* [Task to carry out] Of the entries below, restate word for word only the section that runs from the line with "else match peer with" to the line with "drainWaiting p] s", counting both ends.
------ Material provided
-- ==== Sys2Proof/Machine/Links.lean ====
section
/-! DEFINITION. The Ulzia links (16_ulzia_links.md): ports, training, flits and packets, virtual channels, remote operations and collectives (R310-R326). -/
namespace Sys2Proof.Machine

def State.port (s : State) (p : Nat) : Port := Tab.get {} s.ports p
/-- Devices in the ring, and this node (R311). -/
def State.ring (s : State) : Nat := fld (s.reg 0 pgULZ 0x100) 11 8 + 1
def State.node (s : State) : Nat := fld (s.reg 0 pgULZ 0x100) 3 0
def modPort (p : Nat) (f : Port → Port) : Plan := fun s => [.ports p (f (s.port p))]

/-- A partner violation: the count, the latest code, the flag and the event (R325). -/
def linkViolation (p code : Nat) : Plan := fun s =>
  Plan.seq [
    setReg 0 (pgU p) 0x110 (satAdd 0xFFFFFF (fld (s.reg 0 (pgU p) 0x110) 31 8) 1 * 256 + code),
    raiseErr (pgU p) 3 [],
    event { cls := 6, code := code, page := pgU p, detail := leBytes 1 p }] s

/-! ## Packets (R317) -/

/-- The units of a packet: its header and its data in whole units. -/
def Packet.bytes (k : Packet) : List Byte :=
  leBytes 1 k.typ ++ leBytes 1 (k.dst % 16 + k.src % 16 * 16) ++ leBytes 1 (k.vc % 8 + k.len % 32 * 8) ++ leBytes 1 k.status ++
  leBytes 2 k.tag ++ zeros 2 ++ leBytes 8 k.arg ++ k.data ++ zeros (16 * k.len - k.data.length)

/-- Units that a packet takes of its VC (R318). -/
def Packet.units (k : Packet) : Nat := 1 + k.len

def parsePacket (b : List Byte) (tick : Nat) : Packet :=
  let len := fld (rdN b 2 1) 7 3
  { typ := rdN b 0 1, dst := fld (rdN b 1 1) 3 0, src := fld (rdN b 1 1) 7 4, vc := fld (rdN b 2 1) 2 0, len := len, status := rdN b 3 1,
    tag := rdN b 4 2, arg := rdN b 8 8, data := (b.drop 16).take (16 * len), tick := tick }

/-- ADDR of a WRITE or READ, and the bytes that a READ asks for. -/
def Packet.addr (k : Packet) : Nat := fld k.arg 39 0
def Packet.want (k : Packet) : Nat := fld k.arg 44 40 + 1

/-- Bytes of the last unit of a WRITE that are padding; no field of the header is given for them (PRESUMED, log entry 123). -/
def Packet.pad (k : Packet) : Nat := fld k.arg 43 40

/-- The type of the answer to a packet, 0 when it takes none. -/
def Packet.answerType (k : Packet) : Nat := match k.typ with | 1 => 4 | 2 => 3 | 5 => 6 | _ => 0

/-! ## Sending (R313, R317-R319) -/

/-- A port that carries traffic or will again when its retraining ends. -/
def Port.alive (x : Port) : Bool := x.state == 2 || x.state == 3

/-- The port a packet leaves by: the shorter way round, the granules alternating at half the ring; a port that is DOWN sends the other way (R313). -/
def route (s : State) (dst granule : Nat) : Nat :=
  let d := (dst + s.ring - s.node) % s.ring
  let p := if 2 * d < s.ring then 0 else if s.ring < 2 * d then 1 else granule % 2
  if !(s.port p).alive && (s.port (1 - p)).alive then 1 - p else p

/-- A packet of another device passes through (R313). -/
def forwarded (s : State) (k : Packet) : Bool := k.src != s.node

/-- A packet can leave: the port is UP with no mode change pending, its VC has the units, the replay buffer has room, and its partition's link bucket admits it;
packets being forwarded are never held by a bucket (R272, R315, R318, R319, R326). -/
def sendable (s : State) (p : Nat) (k : Packet) : Bool :=
  let x := s.port p
  x.state == 2 && (Tab.get {} s.modeUnits (pgU p)).pending == 0 && decide (k.units ≤ Tab.get 0 x.held k.vc) &&
  decide (x.replay.length + cdiv k.units 15 ≤ 64) &&
  (forwarded s k || (s.part k.vc).measure || !(s.part k.vc).link.empty (16 * k.units))

/-- CRC-64 with the ECMA-182 polynomial, highest bit first (R317; start value 0: log entry 134). -/
def crc64 (bs : List Byte) : Nat :=
  bs.foldl (fun c b => (List.range 8).foldl (fun c _ => if bit c 63 then Nat.xor (c * 2 % 2 ^ 64) 0x42F0E1EBA9EA3693 else c * 2) (Nat.xor c (b.toNat * 2 ^ 56))) 0

/-- The 256 bytes of a flit; unused units hold NOP headers, which are zeros (R317). -/
def Flit.bytes (f : Flit) : List Byte :=
  let b := leBytes 4 (f.seq % 4096 + f.ack % 4096 * 2 ^ 12 + bitAt f.nak 24 + f.creditVc % 8 * 2 ^ 25) ++ leBytes 2 f.credit ++ zeros 2 ++
    f.units ++ zeros (240 - f.units.length)
  b ++ leBytes 8 (crc64 b)

/-- Cuts the units of a packet into those of its flits (R317). -/
def flitUnits : Nat → List Byte → List (List Byte)
  | 0, _ => []
  | _, [] => []
  | fuel + 1, b :: bs => (b :: bs).take 240 :: flitUnits fuel ((b :: bs).drop 240)

/-- A flit is sent: it acknowledges what came in sequence, returns the units owed to one VC, the lowest that has any, and waits in the replay buffer (R317; log entry 134). -/
def Port.addFlit (x : Port) (units : List Byte) : Port :=
  let vc := ((List.range 8).find? (fun v => Tab.get 0 x.owed v != 0)).getD 0
  { x with replay := x.replay ++ [{ seq := x.txSeq, ack := x.rxSeq, nak := x.nak, creditVc := vc, credit := Tab.get 0 x.owed vc, units := units }],
           txSeq := (x.txSeq + 1) % 4096, owed := Tab.put 0 x.owed vc 0 }

/-- Units of a packet that has left the receive buffer are owed to the partner, and a grant that waited takes effect once the VC holds none (R318). -/
def Port.freeUnits (x : Port) (vc n : Nat) : Port :=
  let left := Tab.get 0 x.used vc - n
  let x := { x with used := Tab.put 0 x.used vc left, owed := Tab.put 0 x.owed vc (Tab.get 0 x.owed vc + n) }
  if left = 0 ∧ Tab.get 0 x.grantNext vc ≠ 0 then
    { x with grant := Tab.put 0x200 x.grant vc (Tab.get 0 x.grantNext vc - 1), grantNext := Tab.put 0 x.grantNext vc 0 }
  else x

/-- A packet leaves the receive buffer that holds it, if one does. -/
def freePacket (k : Packet) : Plan := if k.via = 0 then Plan.skip else modPort (k.via - 1) (fun x => x.freeUnits k.vc k.units)

/-- A packet leaves: its VC's units are used and its flits wait in the replay buffer for acknowledgement; in LOOPBACK it comes back at once (R317, R318, R326). -/
def transmit (p : Nat) (k : Packet) : Plan := fun s =>
  let x := s.port p
  let q := s.part k.vc
  Plan.seq [
    Plan.when (!q.measure && q.link.rate != 0) (Plan.act (.parts k.vc { q with link := q.link.debit (16 * k.units) })),
    (if s.mode (pgU p) = 1 then Plan.act (.ports p { x with inbox := x.inbox ++ [{ k with tick := s.ticks, via := 0 }] })
     else Plan.act (.ports p ((flitUnits 3 k.bytes).foldl Port.addFlit { x with held := Tab.put 0 x.held k.vc (Tab.get 0 x.held k.vc - k.units) }))),
    freePacket k] s

/-- Sends a packet, or leaves it waiting behind the packets of its VC; one that the link bucket holds counts in PAR_REG_HELD (R272, R317, R318). -/
def sendOn (p : Nat) (k : Packet) : Plan := fun s =>
  let x := s.port p
  let q := s.part k.vc
  if sendable s p k && !x.waiting.any (fun w => w.vc == k.vc) then transmit p k s
  else Plan.andThen (Plan.when (!forwarded s k && !q.measure && q.link.empty (16 * k.units)) (Plan.act (.parts k.vc { q with link := { q.link with held := true } })))
    (Plan.act (.ports p { x with waiting := x.waiting ++ [k] })) s

/-- Sends a packet the way R313 gives. -/
def sendPacket (k : Packet) : Plan := fun s => sendOn (route s k.dst (if k.typ = 6 then 0 else k.addr / 256)) k s

/-- Sends what waits, in order within each VC. -/
def drainWaiting (p : Nat) : Plan := fun s =>
  let l := (s.port p).waiting
  if l.isEmpty then [] else Plan.andThen (modPort p (fun x => { x with waiting := [] })) (Plan.each l (sendOn p)) s

/-- An answer to a packet (R321). -/
def answerPacket (k : Packet) (status : Nat) (data : List Byte) : Plan := fun s =>
  if k.answerType = 0 then []
  else sendPacket { typ := k.answerType, dst := k.src, src := s.node, vc := k.vc, len := cdiv data.length 16, status := status, tag := k.tag,
                    arg := k.arg, data := data, tick := s.ticks } s

/-! ## Training and retraining (R314-R316) -/

/-- The physical lanes of the logical lanes: the good ones, lowest first (R314). -/
def laneMap (good : List Bool) : List Nat := ((List.range 5).filter (fun k => good.getD k false)).take 4

/-- The width that a number of lanes makes. -/
def widthOf (n : Nat) : Nat := if 4 ≤ n then 4 else if 2 ≤ n then 2 else n

/-- Takes a lane map and a width, and notes a lane replaced or a width reduced in the flags and the ledger (R314, R315, R376). -/
def takeLanes (p cause : Nat) (good : List Bool) (peerWidth : Nat) : Plan := fun s =>
  let x := s.port p
  let m := laneMap good
  let lanes := (List.range 4).map (fun k => m.getD k (x.lanes.getD k k))
  let w := min (widthOf m.length) (widthOf peerWidth)
  let spare := if m.length < 4 then 2 else if m.contains 4 then 1 else 0
  let moved := ((List.range 4).find? (fun k => lanes.getD k 0 != x.lanes.getD k 0)).getD 0
  Plan.seq [
    Plan.act (.ports p { x with good := good, lanes := lanes, width := w, spare := spare, laneErrs := [] }),
    Plan.when (spare != x.spare && spare != 0) (Plan.andThen (raiseErr (pgU p) 2 [])
      (ledgerWrite 4 (if spare = 1 then 4 else 5) (p + moved * 2) (x.lanes.getD moved 0) (if spare = 1 then 4 else 0xFF) cause (pgU p)))] s

/-- The lanes that may still be used: those that were good and are found good. -/
def andLanes (a b : List Bool) : List Bool := (List.range 5).map (fun k => a.getD k false && b.getD k true)

/-- The NODE that the partner of a port must have (R311). -/
def State.neighbour (s : State) (p : Nat) : Nat := if p = 0 then (s.node + 1) % s.ring else (s.node + s.ring - 1) % s.ring

/-- ULZ_TRAIN: a port that is DOWN ends a training with the lanes found good and the partner's NODE, RING (minus 1) and width, if there is one; while the PF is in D3hot it stays
DOWN (R314, R335). -/
def ulzTrain (p : Nat) (good : List Bool) (peer : Option (Nat × Nat × Nat)) : Plan := fun s =>
  let x := s.port p
  if 2 ≤ p || 2 ≤ x.state || s.ring = 1 || (s.func 0).d3hot then []
  else match peer with
    | none => [.ports p { x with state := 0, tried := s.ticks }]
    | some (node, ring, width) =>
      let g := andLanes x.good good
      if ring + 1 ≠ s.ring || node ≠ s.neighbour p then
        Plan.andThen (Plan.act (.ports p { x with state := 0, tried := s.ticks })) (linkViolation p 1) s
      else if (laneMap g).isEmpty || width = 0 then [.ports p { x with state := 0, tried := s.ticks }]
      else Plan.seq [
        takeLanes p 4 g width,
        modPort p (fun x => { x with state := 2, partner := node, txSeq := 0, rxSeq := 4095, nak := false, replay := [], replays := 0, part := [], owed := [],
                                     held := (List.range 8).map (fun v => (v, 0x200)), failed := 0 }),
        drainWaiting p] s

def execUlzTrain (port : Nat) (good : List Bool) (peer : Option (Nat × Nat × Nat)) (s : State) : Host.Outcome State Fault Refusal :=
  Plan.done (ulzTrain port good peer) s

/-- ULZ_TRAIN_RETRY: 100 ms after a training without success a port that is DOWN trains again (R314). -/
def execUlzTrainRetry (port : Nat) (s : State) : Host.Outcome State Fault Refusal :=
  Plan.done (fun s => let x := s.port port
    if decide (port < 2) && x.state == 0 && s.ring != 1 && !(s.func 0).d3hot && decide (x.tried + 100000 ≤ s.ticks) then [.ports port { x with state := 1 }] else []) s

/-- The jobs with a transfer in flight on a port, or with a collective (R316, R323). -/
def jobsOnPort (s : State) (p : Nat) : List Nat :=
  (((s.xfers.filter (fun x => x.port == p)).map (·.job)) ++ s.colls.map (·.job)).dedup

/-- A port is taken DOWN: its replay buffer and its packets are discarded and its jobs killed with FAULT_LINK; answers that it had not begun to send take the other way (R313, R316, R335). -/
def takeDown (p : Nat) : Plan := fun s =>
  Plan.seq [
    modPort p (fun x => { x with state := 0, width := 0, replay := [], replays := 0, part := [], waiting := [], owed := [], failed := 0, tried := s.ticks }),
    Plan.each ((s.port p).waiting.filter (forwarded s)) freePacket,
    Plan.each ((s.port p).waiting.filter (fun k => !forwarded s k && (k.typ == 3 || k.typ == 4 || k.typ == 6))) sendPacket,
    Plan.each (jobsOnPort s p) (fun id => killJob id 0x33),
    (fun s => [.xfers (s.xfers.filter (fun x => x.port != p))])] s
------------
* [Answer area]
  else match peer with
    | none => [.ports p { x with state := 0, tried := s.ticks }]
    | some (node, ring, width) =>
      let g := andLanes x.good good
      if ring + 1 ≠ s.ring || node ≠ s.neighbour p then
        Plan.andThen (Plan.act (.ports p { x with state := 0, tried := s.ticks })) (linkViolation p 1) s
      else if (laneMap g).isEmpty || width = 0 then [.ports p { x with state := 0, tried := s.ticks }]
      else Plan.seq [
        takeLanes p 4 g width,
        modPort p (fun x => { x with state := 2, partner := node, txSeq := 0, rxSeq := 4095, nak := false, replay := [], replays := 0, part := [], owed := [],
                                     held := (List.range 8).map (fun v => (v, 0x200)), failed := 0 }),
        drainWaiting p] s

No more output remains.